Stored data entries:
· · · · ·

-- ==== Sys2Proof/Machine/Crypto.lean ====
section
/-! DEFINITION. The cryptography that R386 names: AES-256 key wrap (FIPS 197, RFC 3394) and the verification of HSS
signatures (RFC 8554). Log entry 3. -/

namespace Sys2Proof.Machine

/-! ## AES-256 (FIPS 197), on bytes as numbers -/

/-- Multiplication by x in the field of AES. -/
def aesDouble (a : Nat) : Nat := if a < 128 then 2 * a else (2 * a) ^^^ 0x11B

/-- Product of two field elements, by the bits of the first: `n` of them from the lowest. -/
def aesTimes : Nat → Nat → Nat → Nat
  | 0, _, _ => 0
  | n + 1, a, b => (if a % 2 = 1 then b else 0) ^^^ aesTimes n (a / 2) (aesDouble b)

/-- The reciprocal of a field element, 0 for 0: its 254th power, as the product of its squares' squares. -/
def aesRecip (a : Nat) : Nat := go 7 a
where
  go : Nat → Nat → Nat
    | 0, _ => 1
    | n + 1, q => let r := aesTimes 8 q q; aesTimes 8 r (go n r)

/-- Rotation of a byte to the left. -/
def rotByte (n b : Nat) : Nat := (b * 2 ^ n + b / 2 ^ (8 - n)) % 256

/-- The substitution of a byte, and its inverse. -/
def aesSub (a : Nat) : Nat := ([0, 1, 2, 3, 4].map fun n => rotByte n (aesRecip a)).foldl (· ^^^ ·) 0x63
def aesUnsub (a : Nat) : Nat := aesRecip (([1, 3, 6].map fun n => rotByte n a).foldl (· ^^^ ·) 0x05)

/-- Byte-wise exclusive or. -/
def xorList (a b : List Nat) : List Nat := a.zipWith (· ^^^ ·) b

/-- Key words of four bytes, newest first; `left` more to come after `i`. -/
def aesWords : Nat → Nat → List (List Nat) → List (List Nat)
  | 0, _, w => w
  | left + 1, i, w =>
    let last := w.headD []
    let mixed :=
      if i % 8 = 0 then xorList ((last.drop 1 ++ last.take 1).map aesSub) [2 ^ (i / 8 - 1), 0, 0, 0]
      else if i % 8 = 4 then last.map aesSub else last
    aesWords left (i + 1) (xorList (w.getD 7 []) mixed :: w)

/-- The fifteen round keys of a 32-byte key. -/
def aesKeys (key : List Nat) : List (List Nat) :=
  let first := (List.range 8).map fun i => (key.drop (4 * i)).take 4
  let w := (aesWords 52 8 first.reverse).reverse
  (List.range 15).map fun r => ((w.drop (4 * r)).take 4).flatten

/-- Byte at row r, column c of the state, which is laid out column by column; rows turn by `step` columns a row. -/
def aesShift (step : Nat) (b : List Nat) : List Nat :=
  (List.range 16).map fun i => b.getD (4 * ((i / 4 + step * (i % 4)) % 4) + i % 4) 0

/-- A column's mixing by a row of coefficients that turns with the byte. -/
def aesMix (row : List Nat) (b : List Nat) : List Nat :=
  (List.range 16).map fun i =>
    ((List.range 4).map fun k => aesTimes 8 (row.getD ((k + 4 - i % 4) % 4) 0) (b.getD (4 * (i / 4) + k) 0)).foldl (· ^^^ ·) 0

/-- One block enciphered, and deciphered, under round keys. -/
def aesEncipher (keys : List (List Nat)) (b : List Nat) : List Nat :=
  let mid := ((keys.drop 1).take 13).foldl (fun b k => xorList (aesMix [2, 3, 1, 1] (aesShift 1 (b.map aesSub))) k)
    (xorList b (keys.getD 0 []))
  xorList (aesShift 1 (mid.map aesSub)) (keys.getD 14 [])

def aesDecipher (keys : List (List Nat)) (b : List Nat) : List Nat :=
  let mid := ((keys.drop 1).take 13).reverse.foldl
    (fun b k => aesMix [14, 11, 13, 9] (xorList ((aesShift 3 b).map aesUnsub) k)) (xorList b (keys.getD 14 []))
  xorList ((aesShift 3 mid).map aesUnsub) (keys.getD 0 [])

/-! ## Key wrap (RFC 3394) of a 32-byte key under a 32-byte key -/

def byteNats (b : List Byte) : List Nat := b.map (·.toNat)
def natBytes (b : List Nat) : List Byte := b.map (BitVec.ofNat 8)

/-- The step counter in the eight bytes of the check register. -/
def stepMask (t : Nat) : List Nat := [0, 0, 0, 0, 0, 0, t / 256, t % 256]

/-- The 24 steps of wrapping, on the check register and the four registers of the key. -/
def keyWrap (kek key : List Byte) : List Byte :=
  let keys := aesKeys (byteNats kek)
  let start := (List.replicate 8 0xA6, (List.range 4).map fun i => ((byteNats key).drop (8 * i)).take 8)
  let out := (List.range 24).foldl (fun (x : List Nat × List (List Nat)) t =>
    let b := aesEncipher keys (x.1 ++ x.2.getD (t % 4) [])
    (xorList (b.take 8) (stepMask (t + 1)), x.2.set (t % 4) (b.drop 8))) start
  natBytes (out.1 ++ out.2.flatten)

/-- The key that 40 bytes wrap, or none where the check register does not come out. -/
def keyUnwrap (kek wrapped : List Byte) : Option (List Byte) :=
  let keys := aesKeys (byteNats kek)
  let b := byteNats wrapped
  let start := (b.take 8, (List.range 4).map fun i => (b.drop (8 + 8 * i)).take 8)
  let out := (List.range 24).reverse.foldl (fun (x : List Nat × List (List Nat)) t =>
    let b := aesDecipher keys (xorList x.1 (stepMask (t + 1)) ++ x.2.getD (t % 4) [])
    (b.take 8, x.2.set (t % 4) (b.drop 8))) start
  if wrapped.length = 40 ∧ out.1 = List.replicate 8 0xA6 then some (natBytes out.2.flatten) else none

/-! ## HSS (RFC 8554) with L = 2, LMS_SHA256_M32_H20 and LMOTS_SHA256_N32_W8 -/

/-- A big-endian number. -/
def beNat (b : List Byte) : Nat := leNat b.reverse

/-- Hash steps of a Winternitz chain, from digit `d` on, `n` of them. -/
def chain (head : List Byte) : Nat → Nat → List Byte → List Byte
  | 0, _, x => x
  | n + 1, d, x => chain head n (d + 1) (sha256 (head ++ beBytes 1 d ++ x))

/-- The candidate one-time public key of a signature over a message, under identifier and leaf. -/
def otsCandidate (id : List Byte) (q : Nat) (msg sig : List Byte) : List Byte :=
  let head := id ++ beBytes 4 q
  let c := (sig.drop 4).take 32
  let d := sha256 (head ++ beBytes 2 0x8181 ++ c ++ msg)
  let sum := (d.map fun b => 255 - b.toNat).sum
  let ends := ((d ++ beBytes 2 sum).zipIdx).flatMap fun e =>
    chain (head ++ beBytes 2 e.2) (255 - e.1.toNat) e.1.toNat ((sig.drop (36 + 32 * e.2)).take 32)
  sha256 (head ++ beBytes 2 0x8080 ++ ends)

/-- The root over a path: the node's number halves at each level. -/
def climb (id : List Byte) : Nat → Nat → List Byte → List Byte → List Byte
  | 0, _, _, x => x
  | n + 1, k, path, x =>
    let pair := if k % 2 = 1 then path.take 32 ++ x else x ++ path.take 32
    climb id n (k / 2) (path.drop 32) (sha256 (id ++ beBytes 4 (k / 2) ++ beBytes 2 0x8383 ++ pair))

/-- An LMS signature of 1,772 bytes over a message is good under a public key of 56 bytes. -/
def lmsVerify (key msg sig : List Byte) : Bool :=
  let id := (key.drop 8).take 16
  let q := beNat (sig.take 4)
  let ots := (sig.drop 4).take 1124
  let leaf := sha256 (id ++ beBytes 4 (2 ^ 20 + q) ++ beBytes 2 0x8282 ++ otsCandidate id q msg ots)
  key.length == 56 && sig.length == 1772 && beNat (key.take 4) == 8 && beNat ((key.drop 4).take 4) == 4
    && beNat (ots.take 4) == 4 && beNat ((sig.drop 1128).take 4) == 8 && decide (q < 2 ^ 20)
    && climb id 20 (2 ^ 20 + q) (sig.drop 1132) leaf == key.drop 24

/-- The secret start of chain i of a leaf, from the seed (RFC 8554, appendix A). -/
def otsSecret (seed id : List Byte) (q i : Nat) : List Byte :=
  sha256 (id ++ beBytes 4 q ++ beBytes 2 i ++ [0xFF#8] ++ seed)

/-- The one-time public key of a leaf. -/
def otsPublic (seed id : List Byte) (q : Nat) : List Byte :=
  let head := id ++ beBytes 4 q
  sha256 (head ++ beBytes 2 0x8080 ++ (List.range 34).flatMap fun i => chain (head ++ beBytes 2 i) 255 0 (otsSecret seed id q i))

/-- A node of the tree of a key, `n` levels above the leaves. -/
def treeNode (seed id : List Byte) : Nat → Nat → List Byte
  | 0, r => sha256 (id ++ beBytes 4 r ++ beBytes 2 0x8282 ++ otsPublic seed id (r - 2 ^ 20))
  | n + 1, r => sha256 (id ++ beBytes 4 r ++ beBytes 2 0x8383 ++ treeNode seed id n (2 * r) ++ treeNode seed id n (2 * r + 1))

/-- The LMS public key of 56 bytes. -/
def lmsPublic (seed id : List Byte) : List Byte := beBytes 4 8 ++ beBytes 4 4 ++ id ++ treeNode seed id 20 1

/-- The LMS signature of 1,772 bytes with leaf q. -/
def lmsSignature (seed id : List Byte) (q : Nat) (c msg : List Byte) : List Byte :=
  let head := id ++ beBytes 4 q
  let d := sha256 (head ++ beBytes 2 0x8181 ++ c ++ msg)
  let sum := (d.map fun b => 255 - b.toNat).sum
  let ends := ((d ++ beBytes 2 sum).zipIdx).flatMap fun e =>
    chain (head ++ beBytes 2 e.2) e.1.toNat 0 (otsSecret seed id q e.2)
  let path := (List.range 20).flatMap fun k =>
    let r := (2 ^ 20 + q) / 2 ^ k
    treeNode seed id k (if r % 2 = 1 then r - 1 else r + 1)
  beBytes 4 q ++ beBytes 4 4 ++ c ++ ends ++ beBytes 4 8 ++ path

/-- The HSS signature of 3,604 bytes with a leaf of the whole key: the top tree signs the bottom one, that the message (R386,
R397). -/
def hssSign (seed id : List Byte) (leaf : Nat) (msg : List Byte) : List Byte :=
  let n := leaf / 2 ^ 20
  let b := Config.bottomTree seed id n
  let lower := lmsPublic b.1 b.2
  beBytes 4 1 ++ lmsSignature seed id n (Config.randomizer id n) lower ++ lower
    ++ lmsSignature b.1 b.2 (leaf % 2 ^ 20) (Config.randomizer b.2 (leaf % 2 ^ 20)) msg

/-- The HSS public key of 60 bytes. -/
def hssPublic (seed id : List Byte) : List Byte := beBytes 4 2 ++ lmsPublic seed id

/-- A digest as the fuses hold it. -/
def digestBits (b : List Byte) : BitVec 256 := BitVec.ofNat 256 (leNat (sha256 b))

/-- An HSS signature of 3,604 bytes over a message is good under a public key of 60 bytes. -/
def hssVerify (key msg sig : List Byte) : Bool :=
  let lower := (sig.drop 1776).take 56
  key.length == 60 && sig.length == 3604 && beNat (key.take 4) == 2 && beNat (sig.take 4) == 1
    && lmsVerify (key.drop 4) lower ((sig.drop 4).take 1772) && lmsVerify lower msg (sig.drop 1832)

end Sys2Proof.Machine
end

· · · · ·

Above are the records. Copy the lines beginning at the one that has "else if i %" and ending with the one that has "def aesKeys (key", unchanged.

— Result of the exercise —
      else if i % 8 = 4 then last.map aesSub else last
    aesWords left (i + 1) (xorList (w.getD 7 []) mixed :: w)

/-- The fifteen round keys of a 32-byte key. -/
def aesKeys (key : List Nat) : List (List Nat) :=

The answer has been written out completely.